Apple, that bastion of new ideas and tech, has discovered the Holy Grail of merging continuous innovation with an awesomely consistent customer experience. But that’s not to say we should all be Apple. US department store JC Penny tried to copy the approach, abandoned much loved coupon discounts in favour of fixed pricing and went down a boutique layout route. Fine in theory, but unlike Apple, the products it sells are not unique and could be bought elsewhere, often at lower prices. The company is in Chapter 11 bankruptcy and a third of stores will be closed by the end of the year. The moral of the story is we can’t all be Apple.
Even Apple doesn’t always get it right. When legendary founder Steve Jobs was forced out of the computer company in 1985 the company started a long-term decline. Fast forward 12 years to 1997 and Jobs was brought back as Apple teetered on the verge of bankruptcy. Jobs restarted the process of continually evolving its products and its relationships with customers. For more than a decade Apple has maintained a consistent brand personality. Its core belief system has translated into personality attributes and emotional benefits that reassure customers.
One of the key messages of modern marketing is that no brand is immune, no matter how illustrious its history. Thomas Cook arguably invented the package holiday in 1845 and became the by-word for affordable holidays. ‘Don’t just book it, Thomas Cook it’ was its ad slogan – and for more than a century the company prospered as the middle classes ventured further afield. The internet put a stop to that.

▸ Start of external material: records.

/-- A write of the shared window, which the CXL memory has at once (06 R142), as a write event of access `acc`: the dies have it where what precedes the
access has come to them (R127). -/
def MemSys.putWindow (m : MemSys) (acc a : Nat) (l : List Byte) : MemSys :=
  let at_ := ((List.range 5).filter fun d => d == 4 || m.predsDelivered acc d)
  let e : WEv :=
    { id := m.nextId, acc := acc, src := .bytes (l.mapIdx fun i b => (a + i, b)), line := a / 64 * 64, logged := false, home := homeOf a,
      delivered := at_ }
  ({ m with wlog := m.wlog ++ [e], nextId := m.nextId + 1 } : MemSys).settle

/-! ### Events -/

/-- The plane that a die's next packet is dealt to: the live planes in turn (15 R374, R375). -/
def State.dealPlane (s : State) (d : Nat) : Nat :=
  nth s.dom.planes ((if h : d < 5 then s.mem.deal[d] else 0) % max 1 s.dom.planes.length) 0
/-- The die whose gateway owns a plane (01 R17). -/
def planeDie (p : Nat) : Nat := p / 2
/-- The packet of an event with a home in another package. -/
def State.packetOf (s : State) (ev acc home : Nat) : Option Packet :=
  if home < 8 then none
  else (s.mem.acc? acc).map fun a =>
    { ev := ev, acc := acc, who := a.who, stream := a.stream, pkg := home - 8, plane := s.dealPlane a.die, seq := s.mem.farSeq }
/-- It leaves. -/
def State.packet (s : State) (ev acc home : Nat) : State :=
  let l := (s.packetOf ev acc home).toList
  let die := match s.mem.acc? acc with | some a => a.die | none => 5
  { s with mem := { s.mem with packets := s.mem.packets ++ l, farSeq := s.mem.farSeq + l.length,
                               deal := Vector.ofFn fun i => s.mem.deal[i] + (if i.val = die then l.length else 0) } }
/-- The other package has acknowledged an event. -/
def MemSys.acked (m : MemSys) (ev : Nat) : MemSys := { m with packets := m.packets.filter (·.ev != ev) }

/-- Queues a write event. -/
def State.addWrite (s : State) (acc : Nat) (src : WSrc) (line : Nat) (logged : Bool) (home : Nat) : State :=
  let e : WEv := { id := s.mem.nextId, acc := acc, src := src, line := line, logged := logged, home := home, delivered := [] }
  ({ s with mem := { s.mem with wq := s.mem.wq ++ [e], nextId := s.mem.nextId + 1 } } : State).packet e.id acc home
/-- Queues a read event. -/
def State.addRead (s : State) (acc addr n : Nat) (dst : RDst) : State :=
  let e : REv := { id := s.mem.nextId, acc := acc, addr := addr, n := n, dst := dst, val := none }
  ({ s with mem := { s.mem with rq := s.mem.rq ++ [e], nextId := s.mem.nextId + 1 } } : State).packet e.id acc (homeOf addr)
def cellsAt (a : Nat) (l : List Byte) : List Host.Cell := l.mapIdx fun i b => (a + i, b)
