-- ==== Sys2Proof/Machine/MatrixRun.lean ====
section
/-! DEFINITION. What the matrix unit does in the cycles after an M-slot form issues: fetches (13 R306), steps (R307, R308), the
accumulator micro-ops (R304), drains (R314), gathers (R315), status (R316). -/

namespace Sys2Proof.Machine

/-- Queues an action as of the bundle that issued at `iss` (05 R109). -/
def State.laterIss (s : State) (iss dt : Nat) (a : Act) : State :=
  { s with core := { s.core with
      pend := insertPend { time := s.gang.now + dt, iss := iss, own := true, act := a } s.core.pend } }

/-- A read of these words of a tile: it is counted, and may meet an uncorrectable error (03 R63, 17 R405). -/
def State.notePoison (s : State) (c : Cap) (ws : List Nat) : State :=
  let s := s.countReads s.clu.phys c ws
  match s.clu.capTile? c with
  | some t => if t.poison.any (fun u => ws.contains (u / 32)) then s.soon (.dataUe (.scratch s.clu.phys)) else s
  | none => s

def Mxu.updRoutine (m : Mxu) (id : Nat) (f : Routine → Routine) : Mxu := { m with q := updateAll (fun r => r.id == id) f m.q }

/-! ### Fetches -/

/-- The fetches of a routine at issue+`t`; at issue+1 a gathered A latch is copied. -/
def State.mxFetch (s : State) (id t : Nat) : State :=
  match s.core.mxu.q.find? (·.id == id) with
  | none => s
  | some r =>
    let fs := r.fetches.filter (·.t == t)
    let got := fs.map fun f => (f.place, tileWord (s.clu.dataOf f.cap) f.word)
    let ga := t == 1 && r.ops.any fun u => uOp u == 1 && uGA u
    let rows := if ga then s.core.mxu.gRows.map fun x => (placeA + 256 * x.1, x.2) else []
    let s := fs.foldl (fun s f => s.notePoison f.cap [f.word]) s
    s.setMxu (s.core.mxu.updRoutine id fun r => { r with latch := r.latch ++ got ++ rows })

/-! ### A latch set read as operands -/

/-- The bytes of `n` latched words from a place. -/
def latchBytes (l : List (Nat × List Byte)) (place n : Nat) : Array Byte :=
  (((List.range n).map fun i =>
    match l.find? (fun x => x.1 == place + 256 * i) with | some x => x.2 | none => List.replicate 256 0).flatten).toArray
def byteOf (a : Array Byte) (i : Nat) : Nat := (a.getD i 0).toNat
/-- The `i`-th code of `n` bits, bytes and nibbles little-endian (04 R80). -/
def codeOf (a : Array Byte) (n i : Nat) : Nat :=
  match n with
  | 4 => byteOf a (i / 2) / 16 ^ (i % 2) % 16
  | 1 => byteOf a (i / 8) / 2 ^ (i % 8) % 2
  | _ => (List.range (n / 8)).foldl (fun v j => v + byteOf a (i * (n / 8) + j) * 256 ^ j) 0

/-- An operand block: element bytes, scale bytes, format. -/
structure OpBlock where
  el : Array Byte
  sc : Array Byte
  fmt : BitVec 5
/-- Element `i` of a block as an exact value (R308), with the FMT flag of its decode. -/
def OpBlock.val (b : OpBlock) (i : Nat) : Val × Fl :=
  let n := elemBits b.fmt
  if isBlock b.fmt then
    let j := i / 32
    if b.fmt.toNat = 13 then decodeQ4X (fun x => codeOf b.el n (32 * j + x)) (byteOf b.sc (2 * j)) (byteOf b.sc (2 * j + 1)) (i % 32)
    else (decodeMX b.fmt (codeOf b.el n i) (byteOf b.sc j), 0)
  else match decodeSimple b.fmt (codeOf b.el n i) with
    | .f v => (v, 0)
    | .i x => (Val.ofInt x, 0)
/-- Element `i` of a block of an integer format. -/
def OpBlock.int (b : OpBlock) (i : Nat) : Int := decodeInt b.fmt (codeOf b.el (elemBits b.fmt) i)

/-- What a routine's steps read. -/
structure MacIn where
  a : OpBlock
  b : OpBlock
  md : Array Byte
  cls : MClass
  tr : Bool
  sp : Bool
def Routine.macIn (r : Routine) : MacIn :=
  let sp := r.ops.any fun u => uOp u == 2 && uSP u
  let cls := (mclass r.aFmt).getD ⟨1, 128, false⟩
  { a := { el := latchBytes r.latch placeA 128, sc := latchBytes r.latch placeSA 16, fmt := r.aFmt }
    b := { el := latchBytes r.latch placeB (if sp then 64 else 128), sc := latchBytes r.latch placeSB 16, fmt := r.bFmt }
    md := latchBytes r.latch placeMeta 32, cls := cls, tr := r.ops.any fun u => uOp u == 1 && uTR u, sp := sp }
/-- Place of A[m][k] among the latched elements. -/
def MacIn.aIdx (x : MacIn) (m k : Nat) : Nat :=
  if x.tr then k * epw x.a.fmt + m else m * epw x.a.fmt + k
/-- The pairs of places (A, B) whose products step `j` forms for column `n`, and the A positions not kept (R302, R308). -/
def MacIn.pairs (x : MacIn) (j m n : Nat) : List (Nat × Nat) × List Nat :=
  let p := x.cls.p
  if x.sp then
    let gs := (List.range (p / 2)).map (j * p / 2 + ·)
    let sel := fun g => let c := codeOf x.md 4 (128 * g + n); (c % 4, c / 4)
    (gs.flatMap fun g =>
        [(x.aIdx m (4 * g + (sel g).1), 128 * (2 * g) + n), (x.aIdx m (4 * g + (sel g).2), 128 * (2 * g + 1) + n)],
     gs.flatMap fun g => ((List.range 4).filter fun i => i != (sel g).1 && i != (sel g).2).map fun i => x.aIdx m (4 * g + i))
  else ((List.range p).map fun i => (x.aIdx m (j * p + i), 128 * (j * p + i) + n), [])

/-- The accumulator lane after step `j` (04 R102, R103, R105). Products are summed exactly; one rounding. A Q4X block whose markers
are not accepted sets FMT at each step that uses it; 04 R75 calls the fetch no conversion (DESIGN CHOICE, log 122). -/
def MacIn.lane (x : MacIn) (j m n : Nat) (old : W32) : W32 × Fl :=
  let (ps, skipped) := x.pairs j m n
  if x.cls.int then
    (BitVec.ofInt 32 (old.toInt + (ps.map fun p => x.a.int p.1 * x.b.int p.2).foldl (· + ·) 0), 0)
  else
    let vs := ps.map fun p => (x.a.val p.1, x.b.val p.2)
    let sk := skipped.map x.a.val
    let fmt := (vs.foldl (fun f v => f ||| v.1.2 ||| v.2.2) 0) ||| (sk.foldl (fun f v => f ||| v.2) 0)
    let nanOp := vs.any fun v => v.1.1.isNan || v.2.1.isNan
    let (sum, fl) := vs.foldl (fun (t : Val × Fl) v =>
      let (pr, f1) := v.1.1.mul v.2.1
      let (u, f2) := t.1.add pr .rne
      (u, t.2 ||| f1 ||| f2)) (Val.zero true, (0 : Fl))
    let special := sk.any fun v => v.1.isNan || v.1.isInf
    let flS : Fl := if sk.any (fun v => v.1.isInf) then fNV else 0
    let flP : Fl := if nanOp then 0 else fl
    if special then (nan32, fmt ||| flS ||| flP)
    else
      let (t, f3) := (valOf old).add sum .rne
      let (w, f4) := toF32 .rne t
      (w, fmt ||| flP ||| f3 ||| f4)

/-- An accumulator built lane by lane with the flags of every lane. -/
def accMap (f : Nat → Nat → W32 × Fl) : Acc × Fl :=
  let rows := Vector.ofFn (n := 128) fun m => Vector.ofFn (n := 128) fun n => f m.val n.val
  (rows.map fun r => r.map (·.1), rows.foldl (fun a r => r.foldl (fun b x => b ||| x.2) a) 0)
def Acc.lane (a : Acc) (m n : Nat) : W32 := if h : m < 128 ∧ n < 128 then (a[m]'h.1)[n]'h.2 else 0

/-! ### Steps and accumulator micro-ops (R304, R307) -/

/-- The micro-op that runs in the routine's cycle `k`, and its step. -/
def microAt (c : MClass) : List W64 → Nat → Option (W64 × Nat)
  | [], _ => none
  | u :: l, k => if k < uCycles c u then some (u, k) else microAt c l (k - uCycles c u)

/-- Flags that the routines of chain `n` have raised. -/
def Mxu.flagsOf (m : Mxu) (n : Nat) : Fl := ((m.chainFlags.find? (·.1 == n)).map (·.2)).getD 0
/-- Flags of a routine: at once, or with its chain's end (R312). -/
def State.mxFlags (s : State) (r : Routine) (f : Fl) : State :=
  match r.inChain with
  | some n => s.setMxu { s.core.mxu with chainFlags := (n, s.core.mxu.flagsOf n ||| f) :: s.core.mxu.chainFlags.filter (·.1 != n) }
  | none => s.setCore { s.core with aflags := s.core.aflags ||| f.setWidth 64 }

/-- The new accumulator of micro-op `u` in its step `k`. -/
def Routine.run (r : Routine) (u : W64) (k : Nat) (old : Acc) : Acc × Fl :=
  match uOp u with
  | 5 =>
    let x := r.macIn
    accMap fun m n => x.lane (uK0 u + k) m n (if uZF u && k == 0 then 0 else Acc.lane old m n)
  | 6 =>
    let sc := valOf (fieldAt (nth r.args.toList (uMsrc u) 0).toNat 0 32)
    accMap fun m n =>
      let (t, f1) := (valOf (Acc.lane old m n)).mul sc
      let (w, f2) := toF32 .rne t
      (w, f1 ||| f2)
  | 7 =>
    let mk := latchBytes r.latch placeMask 8
    accMap fun m n => (if codeOf mk 1 (128 * m + n) = 0 then 0xFF800000 else Acc.lane old m n, 0)
  | 8 =>
    let vec := latchBytes r.latch placeVec 2
    accMap fun m n =>
      let (t, f1) := (valOf (Acc.lane old m n)).mul (valOf (BitVec.ofNat 32 (codeOf vec 32 m)))
      let (w, f2) := toF32 .rne t
      (w, f1 ||| f2)
  | _ => (old, 0)

/-- The MXU cycle `k` of a routine; the next follows in the next cycle. -/
def State.mxStep (s : State) (id k : Nat) : State :=
  match s.core.mxu.q.find? (·.id == id) with
  | none => s
  | some r =>
    let cls := (mclass r.aFmt).getD ⟨1, 128, false⟩
    match microAt cls r.ops k with
    | none => s
    | some (u, j) =>
      let i := uAcc u r.acc
      let m := s.core.mxu
      let (acc, fl) := r.run u j (rget m.acc i)
      let typ := if uOp u = 5 then rset m.typ i cls.int else m.typ
      let s := (s.setMxu { m with acc := rset m.acc i acc, typ := typ }).mxFlags r fl
      if r.s + k < r.e then s.laterIss r.iss 1 (.mxStep id (k + 1)) else s

/-- The routine ends: its captures end, and the flags of its chain are set if none of its routines is left. While the chain is open, a later routine of it
moves their cycle, and they are set again then (R312). -/
def State.mxEnd (s : State) (id : Nat) : State :=
  match s.core.mxu.q.find? (·.id == id) with
  | none => s
  | some r =>
    let m := s.core.mxu
    let q := m.q.filter (·.id != id)
    let s := s.setClu (r.caps.foldl Cluster.release s.clu)
    match r.inChain with
    | some n =>
      if q.all fun x => x.inChain != some n then
        let keep := m.chain && m.chainNo == n
        s.setCore { s.core with aflags := s.core.aflags ||| (m.flagsOf n).setWidth 64,
                                mxu := { m with q := q, chainFlags := if keep then m.chainFlags else m.chainFlags.filter (·.1 != n) } }
      else s.setMxu { m with q := q }
    | none => s.setMxu { m with q := q }

/-! ### Drains (R314) -/

/-- A lane encoded into a simple format by its TYPE. -/
def drainElem (fmt : BitVec 5) (md : RMode) (row col : Nat) (sat int : Bool) (w : W32) : Nat × Fl :=
  if int then
    if isInt fmt then encodeInt fmt w else roundTo (floatOf fmt) md row col sat (Val.ofInt w.toInt)
  else if isInt fmt then
    let (lo, hi) := intRange fmt
    let (n, fl) := floatToInt md row col lo hi (valOf w)
    (intCode fmt n, fl)
  else encodeLane fmt md row col sat w

/-- The updates of a drain's 128 × 128 elements, block by block of 32, with their flags. -/
def Drain.encode (d : Drain) (acc : Acc) (int : Bool) : List (List BitUpd) × Fl :=
  let e := d.cap.ent
  let md := modeOfX d.rm
  let val := fun (k : Nat) => Acc.lane acc (k / 128) (k % 128)
  let ex := fun k => if int then Val.ofInt (val k).toInt else valOf (val k)
  let one (b : Nat) : List BitUpd × Fl :=
    let k0 := 32 * b
    if isBlock e.fmt then
      let c := encodeBlock e.fmt md (fun i => e.coord (d.base + k0 + i)) d.sat ((List.range 32).map fun i => ex (k0 + i))
      (blockUpd e ((d.base + k0) / 32) c, c.fl)
    else
      let l := (List.range 32).map fun i =>
        let (r, c) := e.coord (d.base + k0 + i)
        let (v, fl) := drainElem e.fmt md r c d.sat int (val (k0 + i))
        (elemUpd e (d.base + k0 + i) v, fl)
      (l.map (·.1), l.foldl (fun a x => a ||| x.2) 0)
  let bs := (List.range 512).map one
  (bs.map (·.1), bs.foldl (fun a x => a ||| x.2) 0)

/-- The drain samples; its writes and flags are queued as of its bundle. -/
def State.drainSample (s : State) (id : Nat) : State :=
  match s.core.mxu.drains.find? (·.id == id) with
  | none => s
  | some d =>
    let e := d.cap.ent
    let (bs, fl) := d.encode (rget s.core.mxu.acc d.acc) (rget s.core.mxu.typ d.acc)
    let nw := drainWords e.fmt
    let w0 := d.base / epw e.fmt
    let ups := bs.flatten
    let s := (List.range (nw / 16)).foldl (fun s t =>
      let us := ups.filter fun u => decide (w0 + 16 * t ≤ u.o / 2048) && decide (u.o / 2048 < w0 + 16 * t + 16)
      s.laterIss d.iss (7 + t) (.tile d.cap us)) s
    let scs := ups.filter fun u => decide (w0 + nw ≤ u.o / 2048)
    let s := if scs.isEmpty then s else s.laterIss d.iss (7 + nw / 16) (.tile d.cap scs)
    if fl = 0 then s else s.laterIss d.iss 7 (.flags fl)
def State.drainEnd (s : State) (id : Nat) : State :=
  match s.core.mxu.drains.find? (·.id == id) with
  | none => s
  | some d =>
    let s := s.setClu (s.clu.release d.cap)
    s.setMxu { s.core.mxu with drains := s.core.mxu.drains.filter (·.id != id) }

/-! ### Gathers (R315) -/

def State.gatherRead (s : State) (id i : Nat) : State :=
  match s.core.mxu.gathers.find? (·.id == id) with
  | none => s
  | some g =>
    let w := nth g.words i 0
    let row := tileWord (s.clu.dataOf g.cap) w
    let s := s.notePoison g.cap [w]
    s.setMxu { s.core.mxu with
      gathers := updateAll (fun x => x.id == id) (fun x => { x with rows := x.rows ++ [(i, row)] }) s.core.mxu.gathers }
def State.gatherSet (s : State) (id : Nat) : State :=
  match s.core.mxu.gathers.find? (·.id == id) with
  | none => s
  | some g =>
    let s := s.setClu (s.clu.release g.cap)
    s.setMxu { s.core.mxu with
      gCount := g.words.length, gFmt := some g.cap.ent.fmt, gRows := g.rows,
      gathers := s.core.mxu.gathers.filter (·.id != id) }

/-! ### Status and the store (R316, R319) -/

def Mxu.status (m : Mxu) : W64 :=
  let v4 := fun (v : Vector Bool 4) => ((List.range 4).map fun i => (nth v.toList i false).toNat * 2 ^ i).sum
  BitVec.ofNat 64 (v4 m.live + v4 m.typ * 2 ^ 4 + m.nextSet.toNat * 2 ^ 12 + m.chain.toNat * 2 ^ 13 + m.q.length * 2 ^ 14
    + m.gCount * 2 ^ 16)
/-- Micro-op `i` of routine `r` of core `core` replaced. -/
def Pkg.setUcode (p : Pkg) (core r i : Nat) (v : W64) : Pkg :=
  let k := core * 8192 + r * 32 + i
  { p with uc := (k, v) :: p.uc.filter (·.1 != k) }

end Sys2Proof.Machine
end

When customers started putting their own holidays together online Thomas Cook had no other assets to fall back on (such as planes, hotels or cruise ships), and so quickly went bust.
Do you want empathy with that?
There is a lot that established brands can learn from digitally-savvy start ups. They apply empathy with the customer, encourage customer feedback and build that into their evolving strategy. With everything happening online they have become masters at data analytics and use this information to accurately connect the brand with the customer experience. There is nothing stopping established brands doing likewise, especially as many of these digital natives use software platforms for web, mobile and loyalty that are readily available from vendors such as Abode.
Of course, it’s not quite as easy as that. A unique brand experience still needs to be developed, one that unifies digital, physical and communication moments. At the heart of this is managing customer perceptions, and the most successful brands do this best. Consumers are constantly evaluating a brand’s intentions, commitments and ability to keep its promises – and looking for signs of this at every interaction with the brand. Done well, and coupled with emotional storytelling, this can create a powerful consumer community that creates an almost sacred reputation and clear competitive edge.
As the last 12 months has demonstrated, no brand – however established or revered – is guaranteed survival. To a lesser or greater degree, all brands now need to think and act with digital consumer interaction front of mind. Success will come to those who unlock the secret of building brand and experience hand-in-hand. A poor promise will starve a great experience, while a poor experience will break a great promise. You need both in order for a brand to compete.
In marketing terms it’s still the survival of the fittest.